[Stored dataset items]
theorem startSetcfg_begins {r g : Byte} {e : RateEntry} (hf : m.fsm.operating = true)
    (hr : s.params.rates[r.toNat]? = some e) (hg : validGain s.params.chip g = true) :
    startSetcfg r g s = .next (s.putDevice (m.begin (.setcfg r g) (setcfgPlan r g e.drate))) := by
  rw [startSetcfg, onDevice_eq hm]
  simp [ho, hf, rateAt, hr, hg, mapNext]

theorem startRead_begins {p n : Nat} {r : Byte} {e : RateEntry} (hf : m.fsm.operating = true) (hc : m.cfgRate = some r)
    (hr : s.params.rates[r.toNat]? = some e) (hv : validChannels s.params.chip p n = true) :
    startRead p n s = .next (s.putDevice (m.begin (.read p n) (readPlan s.params.chip e.maxPolls p n))) := by
  rw [startRead, onDevice_eq hm]
  simp [ho, hf, rateAt, hc, hr, hv, mapNext]

omit ho in
/-- An operation begun while the bus is owned holds at its first call, which is an `Acquire`. -/
theorem finish_begin_held {j : Nat} (hj : s.busOwner = some j) (op : Operation) (rest : List PortCall) :
    (s.putDevice (m.begin op (.acquire :: rest))).finish = s.putDevice (m.begin op (.acquire :: rest)) :=
  have held := Lane.next_acquire_held (me := s.cur) (l := (s.putDevice (m.begin op (.acquire :: rest))).lane _)
    (m.begin_op op (.acquire :: rest)) rfl hj
  (portStep_finish_of_fixed (getElem?_putDevice hm _) held).2

end

/-- Settles O29: a held `Acquire` makes no event, and the plan of every operation begins with one. -/
theorem acquireHoldsWhileTheBusIsOwned : Obligations.AcquireHoldsWhileTheBusIsOwned := by
  intro s m j hm hj
  have operating (h : m.fsm = .configured ∨ m.fsm = .idle) : m.fsm.operating = true := by
    obtain h | h := h <;> rw [h] <;> rfl
  refine ⟨fun o rest ho hr => portStep_finish_of_fixed hm (Lane.next_acquire_held ho hr hj),
    fun r g e ho hr hg => ⟨fun hf => ?_, fun hf => ?_⟩, fun p n r e ho hf hc hr hp hn => ⟨?_, ?_⟩⟩
  · have accepts : m.fsm.acceptsInit = true := by
      obtain h | h | h := hf <;> rw [h] <;> rfl
    exact (congrArg (mapNext State.finish) (startInit_begins hm ho accepts hr hg)).trans
      (congrArg Host.Outcome.next (finish_begin_held hm hj _ _))
  · exact (congrArg (mapNext State.finish) (startSetcfg_begins hm ho (operating hf) hr hg)).trans
      (congrArg Host.Outcome.next (finish_begin_held hm hj _ _))
  · exact (congrArg (mapNext State.finish)
      (startRead_begins hm ho (operating hf) hc hr (Bool.and_eq_true_iff.2 ⟨hp, hn⟩))).trans
      (congrArg Host.Outcome.next (finish_begin_held hm hj _ _))
  · rintro rfl
    rfl

end Sys2Proof.Machine
end

section
/-! The whole turn of a sequencer operation as turns of one event (R40): each of them is one port event, where a frame that
is due decodes to the instruction that sends it. -/

namespace Sys2Proof.Machine

/-! ### Frames that run as instructions -/

/-- The bytes decode to an instruction that sends them. -/
def SendsFrame (cp : ChipParams) (tx : List Byte) : Prop :=
  ∃ i, decodeChip cp tx = .ok i ∧ ∀ s : State, s.params.chip = cp → exec i s = sendFrame tx s

section
variable {cp : ChipParams} (hp : cp.legal = true)
include hp

theorem sendsFrame_drate (v : Byte) : SendsFrame cp (wregFrame drateReg v) :=
  ⟨_, decodeChip_drate cp hp v, fun _ _ => rfl⟩

theorem sendsFrame_adcon (v : Byte) : SendsFrame cp (wregFrame adconReg v) :=
  ⟨_, decodeChip_adcon cp hp v, fun _ _ => rfl⟩

theorem sendsFrame_mux {p n : Nat} (hc : validChannels cp p n = true) :
    SendsFrame cp (wregFrame muxReg (muxByte p n)) := by
  refine ⟨_, decodeChip_mux cp hp p n hc, fun s _ => ?_⟩
  obtain ⟨hcp, hcn⟩ := Bool.and_eq_true_iff.1 hc
  have frame : muxselFrame (BitVec.ofNat 4 p) (BitVec.ofNat 4 n) = wregFrame muxReg (muxByte p n) := by
    rw [muxselFrame, BitVec.toNat_ofNat, BitVec.toNat_ofNat, Nat.mod_eq_of_lt (channel_lt cp hp p hcp),
      Nat.mod_eq_of_lt (channel_lt cp hp n hcn)]
  exact congrArg (sendFrame · s) frame

theorem sendsFrame_wakeup : SendsFrame cp (wakeupFrame cp) :=
  ⟨_, decodeChip_wakeupFrame cp hp, fun s hs => congrArg (fun cp => sendFrame (wakeupFrame cp) s) hs⟩

omit hp

theorem sendsFrame_sync : SendsFrame cp syncFrame := ⟨_, decodeChip_syncFrame cp, fun _ _ => rfl⟩

theorem sendsFrame_rdata : SendsFrame cp rdataFrame := ⟨_, decodeChip_rdataFrame cp, fun _ _ => rfl⟩

theorem sendsFrame_dataread : SendsFrame cp (datareadFrame cp) :=
  ⟨_, decodeChip_datareadFrame cp, fun s hs => congrArg (fun cp => sendFrame (datareadFrame cp) s) hs⟩

end

/-- Every frame that is left of the operation in progress runs as an instruction. -/
def Device.FramesRun (cp : ChipParams) (m : Device) : Prop :=
  ∀ o, m.op = some o → ∀ tx eff, .transfer tx eff ∈ o.rest → SendsFrame cp tx

theorem Answers.framesRun {ps : Params} {m m' : Device} (hp : ps.chip.legal = true) (ho : m.op = none)
    (h : Answers ps m m') : m'.FramesRun ps.chip := by
  intro o ho' tx eff htx
  cases h with
  | respond frame => exact nomatch ho.symm.trans ho'
  | init _ _ _ =>
    cases ho'
    simp only [initPlan, resetPulse, writeConfig, List.mem_append, List.mem_cons, List.not_mem_nil, or_false,
      reduceCtorEq, false_or, PortCall.transfer.injEq] at htx
    obtain ⟨rfl, -⟩ | ⟨rfl, -⟩ := htx
    · exact sendsFrame_drate hp _
    · exact sendsFrame_adcon hp _
  | setcfg _ _ _ _ =>
    cases ho'
    simp only [setcfgPlan, writeConfig, List.mem_append, List.mem_cons, List.not_mem_nil, or_false,
      reduceCtorEq, false_or, PortCall.transfer.injEq] at htx
    obtain ⟨rfl, -⟩ | ⟨rfl, -⟩ := htx
    · exact sendsFrame_drate hp _
    · exact sendsFrame_adcon hp _
  | read polls _ _ _ hc =>
    cases ho'
    simp only [readPlan, List.mem_cons, List.not_mem_nil, or_false, reduceCtorEq, false_or,
      PortCall.transfer.injEq] at htx
    obtain ⟨rfl, -⟩ | ⟨rfl, -⟩ | ⟨rfl, -⟩ | ⟨rfl, -⟩ | ⟨rfl, -⟩ := htx
    · exact sendsFrame_mux hp hc
    · exact sendsFrame_sync
    · exact sendsFrame_wakeup hp
    · exact sendsFrame_rdata
    · exact sendsFrame_dataread

theorem PortCall.Step.transfer_mem {n : Nat} {call : PortCall} {rest rest' : List PortCall} {e : Event} {eff : Effect}
    (hs : call.Step n rest e rest' eff) {tx : List Byte} {eff' : Effect} (h : .transfer tx eff' ∈ rest') :
    .transfer tx eff' ∈ call :: rest := by
  cases hs <;> simp_all

theorem Lane.release_op (me : Nat) (o : InProgress) (st : Status) (l : Lane) : (l.release me o st).dev.op = none := by
  cases st <;> simp [Lane.release, Device.conclude]

theorem Lane.next_framesRun {cp : ChipParams} (me : Nat) {l : Lane} (h : l.dev.FramesRun cp) :
    (l.next me).dev.FramesRun cp := by
  cases ho : l.dev.op with
  | none => rwa [Lane.next_idle ho]
  | some o =>
    cases hr : o.rest with
    | nil => rwa [Lane.next_nil ho hr]
    | cons call rest =>
      obtain ⟨-, -, hn⟩ | ⟨st, -, hn⟩ | ⟨-, e, rest', eff, f, rx, hs, hn⟩ := Lane.next_cases (me := me) ho hr
      · rwa [hn]
      · rw [hn]
        intro o' ho'
        rw [Lane.release_op] at ho'
        cases ho'
      · obtain ⟨d, hd⟩ := Device.advance_op e f rest' eff rx ho
        intro o' ho' tx eff' htx
        rw [hn] at ho'
        cases hd.symm.trans ho'
        exact h o ho tx eff' (hr ▸ hs.transfer_mem htx)

/-! ### Turns of one event -/

/-- The state with other turns to come and another count of steps. -/
def State.atTurns (ts : List Turn) (n : Nat) (s : State) : State := { s with turns := ts, ticks := n }

theorem portStep_atTurns (ts : List Turn) (n : Nat) (s : State) : (s.atTurns ts n).portStep = s.portStep.atTurns ts n := by
  cases h : s.devices[s.cur]? with
  | none => rw [portStep_of_none h, portStep_of_none (by exact h)]
  | some m => rw [portStep_eq h, portStep_eq (s := s.atTurns ts n) h]; rfl

theorem iterate_portStep_atTurns (ts : List Turn) (n k : Nat) (s : State) :
    State.portStep^[k] (s.atTurns ts n) = (State.portStep^[k] s).atTurns ts n :=
  Function.Commute.iterate_left (g := State.atTurns ts n) (portStep_atTurns ts n) k s

/-- A turn of one event makes the next port event of an operation in progress. -/
theorem step_event {s : State} {m : Device} {o : InProgress} {ts : List Turn} (hm : s.devices[s.cur]? = some m)
    (ho : m.op = some o) (hf : m.FramesRun s.params.chip) (n : Nat) :
    step (s.atTurns ({ agent := s.cur, grain := .event } :: ts) n) = .next (s.portStep.atTurns ts (n + 1)) := by
  rw [step_of_turns (s := s.atTurns _ n) rfl, ← portStep_atTurns]
  refine (runTurn_op (s := s.atTurns ts (n + 1)) hm ho .event).trans ?_
  cases hd : m.dueFrame with
  | none => exact continueOp_event hd
  | some tx =>
    obtain ⟨o', eff, rest, ho', hr⟩ := dueFrame_eq_some hd
    obtain ⟨i, hi, hexec⟩ := hf o' ho' tx eff (hr ▸ List.mem_cons_self)
    exact (continueOp_frame (s := s.atTurns ts (n + 1)) hd hi).trans
      ((hexec (s.atTurns ts (n + 1)) rfl).trans (sendFrame_due (s := s.atTurns ts (n + 1)) hm hd))

theorem portStep_cur (s : State) : s.portStep.cur = s.cur := by
  cases hm : s.devices[s.cur]? with
  | none => rw [portStep_of_none hm]
  | some m => rw [portStep_eq hm, State.withLane_cur]

theorem run_succ {s t : State} (h : step s = .next t) (k : Nat) :
    Host.Core.run Sys2Proof.core (k + 1) s = Host.Core.run Sys2Proof.core k t := by
  have core : Sys2Proof.core.step s = .next t := h
  simp only [Host.Core.run, core]

/-- `k` turns of one event for some `k`: as many as there are port events among `n` before the operation is over. -/
theorem run_events (n : Nat) (s : State) (hf : ∀ m, s.devices[s.cur]? = some m → m.FramesRun s.params.chip) :
    ∃ k, Host.Core.run Sys2Proof.core k (s.atTurns (List.replicate k { agent := s.cur, grain := .event }) s.ticks) =
      .next ((State.portStep^[n] s).atTurns [] (s.ticks + k)) := by
  induction n generalizing s with
  | zero => exact ⟨0, rfl⟩
  | succ n ih =>
    have stays (h : s.portStep = s) : ∃ k, Host.Core.run Sys2Proof.core k
        (s.atTurns (List.replicate k { agent := s.cur, grain := .event }) s.ticks) =
          .next ((State.portStep^[n + 1] s).atTurns [] (s.ticks + k)) :=
      ⟨0, by rw [Function.iterate_fixed h]; rfl⟩
    cases hm : s.devices[s.cur]? with
    | none => exact stays (portStep_of_none hm)
    | some m =>
      cases ho : m.op with
      | none => exact stays (portStep_of_idle hm ho)
      | some o =>
        have framesRun : ∀ x, s.portStep.devices[s.cur]? = some x → x.FramesRun s.portStep.params.chip := by
          rw [portStep_eq hm]
          intro x hx
          obtain rfl : ((s.lane m).next s.cur).dev = x := by simpa [cur_lt hm] using hx
          exact Lane.next_framesRun s.cur (hf m hm)
        obtain ⟨k, hk⟩ := ih (s.portStep.atTurns [] (s.ticks + 1)) (by rw [← portStep_cur] at framesRun; exact framesRun)
        have first := step_event (ts := List.replicate k { agent := s.cur, grain := .event }) hm ho (hf m hm) s.ticks
        refine ⟨k + 1, (run_succ first k).trans ?_⟩
        rw [iterate_portStep_atTurns, show (s.portStep.atTurns [] (s.ticks + 1)).cur = s.cur from portStep_cur s] at hk
        rw [Function.iterate_succ_apply, Nat.add_comm k, ← Nat.add_assoc]
        exact hk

THE TASK:
Using the data above, print exactly the lines from the line that contains "rest' : List" through the line that contains "cases hs <;> simp_all", with both included.

TASK SOLUTION:
theorem PortCall.Step.transfer_mem {n : Nat} {call : PortCall} {rest rest' : List PortCall} {e : Event} {eff : Effect}
    (hs : call.Step n rest e rest' eff) {tx : List Byte} {eff' : Effect} (h : .transfer tx eff' ∈ rest') :
    .transfer tx eff' ∈ call :: rest := by
  cases hs <;> simp_all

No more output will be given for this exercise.